• Exercise prompt
For the data below, report how many lines contain the string "pendFrom" and write nothing more.

[Stored data]
┌──

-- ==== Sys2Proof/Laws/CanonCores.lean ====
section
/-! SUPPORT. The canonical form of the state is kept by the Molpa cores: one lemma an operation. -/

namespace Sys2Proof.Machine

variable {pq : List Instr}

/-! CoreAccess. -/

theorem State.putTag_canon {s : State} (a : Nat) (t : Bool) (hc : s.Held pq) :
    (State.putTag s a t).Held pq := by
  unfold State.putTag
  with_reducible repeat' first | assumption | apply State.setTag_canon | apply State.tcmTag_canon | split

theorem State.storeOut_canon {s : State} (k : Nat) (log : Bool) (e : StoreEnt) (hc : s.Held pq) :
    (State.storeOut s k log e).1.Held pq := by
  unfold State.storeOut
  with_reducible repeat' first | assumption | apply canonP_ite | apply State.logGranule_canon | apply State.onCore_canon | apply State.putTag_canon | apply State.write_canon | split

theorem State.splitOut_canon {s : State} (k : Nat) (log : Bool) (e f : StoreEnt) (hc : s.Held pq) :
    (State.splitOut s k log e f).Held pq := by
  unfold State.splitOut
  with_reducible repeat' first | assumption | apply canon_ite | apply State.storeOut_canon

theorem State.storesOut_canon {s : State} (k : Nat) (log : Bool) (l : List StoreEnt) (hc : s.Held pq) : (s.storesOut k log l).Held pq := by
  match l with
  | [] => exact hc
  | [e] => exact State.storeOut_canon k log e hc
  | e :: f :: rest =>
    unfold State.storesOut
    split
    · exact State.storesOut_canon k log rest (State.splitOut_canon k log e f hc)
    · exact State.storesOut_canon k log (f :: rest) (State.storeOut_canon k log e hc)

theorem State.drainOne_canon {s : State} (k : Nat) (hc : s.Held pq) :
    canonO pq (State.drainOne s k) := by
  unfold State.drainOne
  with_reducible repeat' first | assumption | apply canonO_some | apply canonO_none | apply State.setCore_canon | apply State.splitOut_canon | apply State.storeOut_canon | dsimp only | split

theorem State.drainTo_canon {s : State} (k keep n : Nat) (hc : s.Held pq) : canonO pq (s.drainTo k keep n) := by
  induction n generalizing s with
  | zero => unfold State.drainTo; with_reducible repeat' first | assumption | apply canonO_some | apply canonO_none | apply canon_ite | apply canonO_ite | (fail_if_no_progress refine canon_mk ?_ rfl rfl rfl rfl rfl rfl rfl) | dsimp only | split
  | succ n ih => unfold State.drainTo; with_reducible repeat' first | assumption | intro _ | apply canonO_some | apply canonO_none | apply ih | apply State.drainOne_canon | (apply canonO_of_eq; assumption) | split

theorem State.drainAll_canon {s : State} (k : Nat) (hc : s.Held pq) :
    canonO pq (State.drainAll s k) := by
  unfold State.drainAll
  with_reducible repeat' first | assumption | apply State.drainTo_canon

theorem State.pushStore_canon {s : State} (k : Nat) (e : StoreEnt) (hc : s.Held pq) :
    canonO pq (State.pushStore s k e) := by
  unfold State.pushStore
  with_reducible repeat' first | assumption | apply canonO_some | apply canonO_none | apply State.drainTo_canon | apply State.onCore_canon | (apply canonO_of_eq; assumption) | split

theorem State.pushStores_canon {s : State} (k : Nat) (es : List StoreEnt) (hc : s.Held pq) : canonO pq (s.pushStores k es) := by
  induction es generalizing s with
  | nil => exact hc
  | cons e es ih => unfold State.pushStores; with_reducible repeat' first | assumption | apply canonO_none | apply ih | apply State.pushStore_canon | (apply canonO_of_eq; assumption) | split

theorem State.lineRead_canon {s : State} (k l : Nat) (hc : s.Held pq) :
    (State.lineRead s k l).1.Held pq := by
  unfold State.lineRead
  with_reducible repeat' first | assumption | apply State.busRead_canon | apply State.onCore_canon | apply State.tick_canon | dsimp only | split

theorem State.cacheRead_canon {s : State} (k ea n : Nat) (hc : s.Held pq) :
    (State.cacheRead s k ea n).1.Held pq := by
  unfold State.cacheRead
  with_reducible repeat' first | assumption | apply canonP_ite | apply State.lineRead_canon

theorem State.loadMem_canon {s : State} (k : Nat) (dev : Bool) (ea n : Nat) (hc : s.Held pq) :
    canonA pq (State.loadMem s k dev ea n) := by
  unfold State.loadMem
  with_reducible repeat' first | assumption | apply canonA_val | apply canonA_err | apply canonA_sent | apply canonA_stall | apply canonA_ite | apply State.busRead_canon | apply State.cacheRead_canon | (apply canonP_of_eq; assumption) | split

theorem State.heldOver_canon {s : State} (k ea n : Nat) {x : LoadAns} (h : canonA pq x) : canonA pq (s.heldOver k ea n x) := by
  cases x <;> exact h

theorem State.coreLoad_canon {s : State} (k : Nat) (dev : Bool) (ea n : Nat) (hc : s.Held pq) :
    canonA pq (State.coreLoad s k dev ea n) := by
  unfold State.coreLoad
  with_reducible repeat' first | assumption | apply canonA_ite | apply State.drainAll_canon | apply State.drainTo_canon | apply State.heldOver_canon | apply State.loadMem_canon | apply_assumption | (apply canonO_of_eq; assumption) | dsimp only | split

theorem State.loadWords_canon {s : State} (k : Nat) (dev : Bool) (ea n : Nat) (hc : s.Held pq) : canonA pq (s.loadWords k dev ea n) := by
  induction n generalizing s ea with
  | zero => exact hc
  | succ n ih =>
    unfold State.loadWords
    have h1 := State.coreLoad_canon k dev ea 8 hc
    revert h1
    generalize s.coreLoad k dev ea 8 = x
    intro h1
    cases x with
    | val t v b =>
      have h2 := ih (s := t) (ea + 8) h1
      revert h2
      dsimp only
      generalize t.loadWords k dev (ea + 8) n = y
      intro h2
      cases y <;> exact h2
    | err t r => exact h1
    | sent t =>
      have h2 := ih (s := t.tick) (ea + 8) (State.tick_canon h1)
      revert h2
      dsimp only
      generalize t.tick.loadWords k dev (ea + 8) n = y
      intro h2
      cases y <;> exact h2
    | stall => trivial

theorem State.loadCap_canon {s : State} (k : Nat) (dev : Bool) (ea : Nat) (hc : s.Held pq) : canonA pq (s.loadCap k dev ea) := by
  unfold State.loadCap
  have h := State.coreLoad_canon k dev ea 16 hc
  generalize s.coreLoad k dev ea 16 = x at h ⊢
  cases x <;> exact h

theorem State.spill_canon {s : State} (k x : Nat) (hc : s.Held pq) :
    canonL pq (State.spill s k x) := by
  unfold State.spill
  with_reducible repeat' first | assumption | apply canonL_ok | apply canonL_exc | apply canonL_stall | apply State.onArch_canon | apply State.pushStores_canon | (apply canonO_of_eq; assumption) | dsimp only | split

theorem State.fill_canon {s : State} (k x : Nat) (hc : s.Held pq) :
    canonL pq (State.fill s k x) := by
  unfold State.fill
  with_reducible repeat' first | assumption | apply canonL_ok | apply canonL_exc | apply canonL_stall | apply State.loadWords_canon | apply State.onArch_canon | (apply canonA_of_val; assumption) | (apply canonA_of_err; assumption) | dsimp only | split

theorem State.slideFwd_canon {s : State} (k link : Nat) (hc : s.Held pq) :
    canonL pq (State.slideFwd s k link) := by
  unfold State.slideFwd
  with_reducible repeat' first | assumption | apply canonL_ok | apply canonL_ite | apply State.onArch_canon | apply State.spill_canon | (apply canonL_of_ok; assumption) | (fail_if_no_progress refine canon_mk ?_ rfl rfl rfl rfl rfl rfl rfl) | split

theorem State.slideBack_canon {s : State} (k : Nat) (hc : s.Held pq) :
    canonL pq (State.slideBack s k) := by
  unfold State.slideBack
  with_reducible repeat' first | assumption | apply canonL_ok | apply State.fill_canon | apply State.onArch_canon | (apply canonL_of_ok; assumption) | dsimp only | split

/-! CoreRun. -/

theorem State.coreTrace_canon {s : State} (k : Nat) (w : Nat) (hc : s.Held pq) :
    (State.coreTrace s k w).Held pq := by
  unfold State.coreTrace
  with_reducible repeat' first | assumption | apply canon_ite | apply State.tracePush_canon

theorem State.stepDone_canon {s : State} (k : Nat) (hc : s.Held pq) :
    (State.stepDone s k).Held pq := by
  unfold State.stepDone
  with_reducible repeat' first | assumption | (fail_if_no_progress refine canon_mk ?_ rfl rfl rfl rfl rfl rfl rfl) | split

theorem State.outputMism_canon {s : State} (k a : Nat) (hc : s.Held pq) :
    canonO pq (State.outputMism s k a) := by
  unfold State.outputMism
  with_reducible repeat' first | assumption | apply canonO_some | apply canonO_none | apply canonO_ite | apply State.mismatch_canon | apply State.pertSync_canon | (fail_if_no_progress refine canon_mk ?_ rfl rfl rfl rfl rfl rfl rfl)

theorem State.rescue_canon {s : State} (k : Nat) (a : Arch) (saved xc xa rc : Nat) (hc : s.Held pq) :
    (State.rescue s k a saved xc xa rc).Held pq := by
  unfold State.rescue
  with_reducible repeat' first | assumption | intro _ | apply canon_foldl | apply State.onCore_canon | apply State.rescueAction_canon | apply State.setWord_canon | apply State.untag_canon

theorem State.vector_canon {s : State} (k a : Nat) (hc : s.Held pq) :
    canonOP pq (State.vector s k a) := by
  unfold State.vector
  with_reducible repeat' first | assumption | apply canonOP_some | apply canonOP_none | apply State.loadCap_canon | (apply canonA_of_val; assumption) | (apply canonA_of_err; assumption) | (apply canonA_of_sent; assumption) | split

└──
┌──

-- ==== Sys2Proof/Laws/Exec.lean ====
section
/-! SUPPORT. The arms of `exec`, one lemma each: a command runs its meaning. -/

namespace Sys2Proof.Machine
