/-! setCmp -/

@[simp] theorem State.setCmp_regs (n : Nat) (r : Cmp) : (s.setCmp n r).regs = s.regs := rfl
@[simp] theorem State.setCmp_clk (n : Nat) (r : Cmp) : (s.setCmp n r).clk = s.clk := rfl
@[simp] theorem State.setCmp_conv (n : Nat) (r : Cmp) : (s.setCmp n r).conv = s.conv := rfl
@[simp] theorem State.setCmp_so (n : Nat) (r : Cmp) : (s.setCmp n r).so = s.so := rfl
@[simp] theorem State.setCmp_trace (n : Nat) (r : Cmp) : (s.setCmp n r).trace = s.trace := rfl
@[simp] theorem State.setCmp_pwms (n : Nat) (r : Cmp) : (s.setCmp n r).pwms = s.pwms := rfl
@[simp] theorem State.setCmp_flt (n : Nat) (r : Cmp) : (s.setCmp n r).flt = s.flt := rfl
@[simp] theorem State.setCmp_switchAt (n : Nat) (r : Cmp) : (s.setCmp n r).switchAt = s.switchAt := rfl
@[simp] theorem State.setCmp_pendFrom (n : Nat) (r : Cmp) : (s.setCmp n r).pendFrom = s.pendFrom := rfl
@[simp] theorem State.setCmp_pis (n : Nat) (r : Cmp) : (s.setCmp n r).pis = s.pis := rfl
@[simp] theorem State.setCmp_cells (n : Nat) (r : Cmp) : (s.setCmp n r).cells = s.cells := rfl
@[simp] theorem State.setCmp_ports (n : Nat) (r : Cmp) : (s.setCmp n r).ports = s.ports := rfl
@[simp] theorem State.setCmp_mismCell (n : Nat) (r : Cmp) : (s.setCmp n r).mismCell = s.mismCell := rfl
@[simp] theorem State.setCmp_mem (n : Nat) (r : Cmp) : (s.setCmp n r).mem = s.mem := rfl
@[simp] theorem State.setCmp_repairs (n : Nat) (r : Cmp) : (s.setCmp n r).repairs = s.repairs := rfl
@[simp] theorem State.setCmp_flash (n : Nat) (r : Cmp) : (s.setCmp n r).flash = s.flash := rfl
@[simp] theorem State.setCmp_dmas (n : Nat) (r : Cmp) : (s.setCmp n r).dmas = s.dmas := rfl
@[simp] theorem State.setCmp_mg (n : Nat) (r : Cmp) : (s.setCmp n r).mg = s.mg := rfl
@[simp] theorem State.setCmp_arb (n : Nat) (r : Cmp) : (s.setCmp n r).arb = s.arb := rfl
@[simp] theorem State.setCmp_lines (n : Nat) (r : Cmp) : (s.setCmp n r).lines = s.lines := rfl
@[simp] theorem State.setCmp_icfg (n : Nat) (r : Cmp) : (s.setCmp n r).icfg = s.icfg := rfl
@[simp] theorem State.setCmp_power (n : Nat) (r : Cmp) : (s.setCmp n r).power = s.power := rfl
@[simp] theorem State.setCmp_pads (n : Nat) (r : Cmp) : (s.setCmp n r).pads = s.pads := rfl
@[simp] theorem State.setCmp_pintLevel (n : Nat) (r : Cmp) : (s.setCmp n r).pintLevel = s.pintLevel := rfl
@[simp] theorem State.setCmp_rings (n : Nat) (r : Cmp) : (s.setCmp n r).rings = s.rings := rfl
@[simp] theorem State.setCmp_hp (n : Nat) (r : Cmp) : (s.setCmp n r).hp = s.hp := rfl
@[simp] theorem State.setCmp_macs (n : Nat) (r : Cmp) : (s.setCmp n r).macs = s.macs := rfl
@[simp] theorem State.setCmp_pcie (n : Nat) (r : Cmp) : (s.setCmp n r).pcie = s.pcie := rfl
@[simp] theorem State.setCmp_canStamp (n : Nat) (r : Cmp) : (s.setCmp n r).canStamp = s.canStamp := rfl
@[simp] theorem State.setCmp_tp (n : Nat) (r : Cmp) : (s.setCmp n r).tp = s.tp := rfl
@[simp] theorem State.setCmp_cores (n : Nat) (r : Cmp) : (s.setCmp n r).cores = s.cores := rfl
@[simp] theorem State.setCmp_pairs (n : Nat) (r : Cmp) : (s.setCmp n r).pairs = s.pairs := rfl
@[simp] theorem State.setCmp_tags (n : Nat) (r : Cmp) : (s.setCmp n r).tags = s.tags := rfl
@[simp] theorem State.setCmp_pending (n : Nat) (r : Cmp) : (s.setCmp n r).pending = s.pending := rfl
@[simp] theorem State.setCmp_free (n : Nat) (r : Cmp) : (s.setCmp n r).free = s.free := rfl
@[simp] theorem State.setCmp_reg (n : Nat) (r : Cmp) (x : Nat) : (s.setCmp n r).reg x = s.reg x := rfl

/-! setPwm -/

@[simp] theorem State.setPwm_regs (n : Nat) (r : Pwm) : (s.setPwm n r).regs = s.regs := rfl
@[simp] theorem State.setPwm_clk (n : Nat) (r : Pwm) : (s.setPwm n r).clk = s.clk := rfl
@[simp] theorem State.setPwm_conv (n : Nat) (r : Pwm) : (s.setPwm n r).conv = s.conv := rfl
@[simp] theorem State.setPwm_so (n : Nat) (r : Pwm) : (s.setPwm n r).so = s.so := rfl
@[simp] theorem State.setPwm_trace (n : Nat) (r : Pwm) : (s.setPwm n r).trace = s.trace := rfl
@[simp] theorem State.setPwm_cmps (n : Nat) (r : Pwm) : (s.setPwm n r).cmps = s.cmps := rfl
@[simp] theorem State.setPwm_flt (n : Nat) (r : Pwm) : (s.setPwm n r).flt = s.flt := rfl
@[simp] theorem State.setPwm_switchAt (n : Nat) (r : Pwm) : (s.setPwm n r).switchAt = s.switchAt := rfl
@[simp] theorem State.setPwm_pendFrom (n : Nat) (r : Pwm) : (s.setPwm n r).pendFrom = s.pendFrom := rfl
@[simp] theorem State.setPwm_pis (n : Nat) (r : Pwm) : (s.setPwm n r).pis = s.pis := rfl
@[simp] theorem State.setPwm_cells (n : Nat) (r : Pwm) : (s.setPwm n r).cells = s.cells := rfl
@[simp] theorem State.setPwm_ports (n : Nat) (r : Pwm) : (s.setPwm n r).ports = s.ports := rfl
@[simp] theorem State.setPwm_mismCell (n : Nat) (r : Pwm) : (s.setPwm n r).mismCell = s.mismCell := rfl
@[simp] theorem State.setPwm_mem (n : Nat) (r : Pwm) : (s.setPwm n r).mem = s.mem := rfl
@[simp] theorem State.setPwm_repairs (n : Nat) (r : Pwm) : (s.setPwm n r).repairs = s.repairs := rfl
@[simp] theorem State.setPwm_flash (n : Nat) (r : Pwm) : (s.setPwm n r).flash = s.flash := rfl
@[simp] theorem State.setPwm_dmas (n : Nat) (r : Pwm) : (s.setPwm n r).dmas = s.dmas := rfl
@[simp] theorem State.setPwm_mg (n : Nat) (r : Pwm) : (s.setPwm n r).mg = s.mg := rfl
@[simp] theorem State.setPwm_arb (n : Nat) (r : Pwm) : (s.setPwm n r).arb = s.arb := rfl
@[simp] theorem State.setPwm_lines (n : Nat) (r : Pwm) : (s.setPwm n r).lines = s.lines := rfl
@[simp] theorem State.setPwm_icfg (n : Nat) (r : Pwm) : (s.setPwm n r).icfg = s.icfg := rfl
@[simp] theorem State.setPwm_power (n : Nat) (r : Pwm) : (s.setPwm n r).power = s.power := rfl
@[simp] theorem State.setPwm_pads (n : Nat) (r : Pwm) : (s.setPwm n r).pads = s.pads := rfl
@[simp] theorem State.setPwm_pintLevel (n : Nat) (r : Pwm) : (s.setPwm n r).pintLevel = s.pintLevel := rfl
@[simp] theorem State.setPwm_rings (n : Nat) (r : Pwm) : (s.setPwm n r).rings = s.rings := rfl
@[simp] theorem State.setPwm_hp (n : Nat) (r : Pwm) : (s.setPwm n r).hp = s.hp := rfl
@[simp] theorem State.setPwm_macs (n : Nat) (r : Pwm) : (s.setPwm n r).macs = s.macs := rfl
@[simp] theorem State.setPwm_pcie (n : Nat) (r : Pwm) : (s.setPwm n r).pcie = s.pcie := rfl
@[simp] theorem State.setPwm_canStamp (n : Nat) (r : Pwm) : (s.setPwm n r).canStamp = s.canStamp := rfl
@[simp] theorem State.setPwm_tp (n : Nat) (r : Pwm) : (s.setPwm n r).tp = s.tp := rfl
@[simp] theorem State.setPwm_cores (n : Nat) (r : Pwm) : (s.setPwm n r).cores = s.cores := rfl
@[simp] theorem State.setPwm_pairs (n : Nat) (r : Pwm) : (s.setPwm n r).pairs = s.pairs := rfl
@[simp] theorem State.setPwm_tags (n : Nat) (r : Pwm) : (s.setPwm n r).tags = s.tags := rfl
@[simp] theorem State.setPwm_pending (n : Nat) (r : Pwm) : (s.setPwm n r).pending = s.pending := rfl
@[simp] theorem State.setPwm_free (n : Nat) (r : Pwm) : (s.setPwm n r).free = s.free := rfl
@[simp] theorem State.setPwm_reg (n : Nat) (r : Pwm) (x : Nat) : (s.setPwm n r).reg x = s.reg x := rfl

└──

• Task answer
2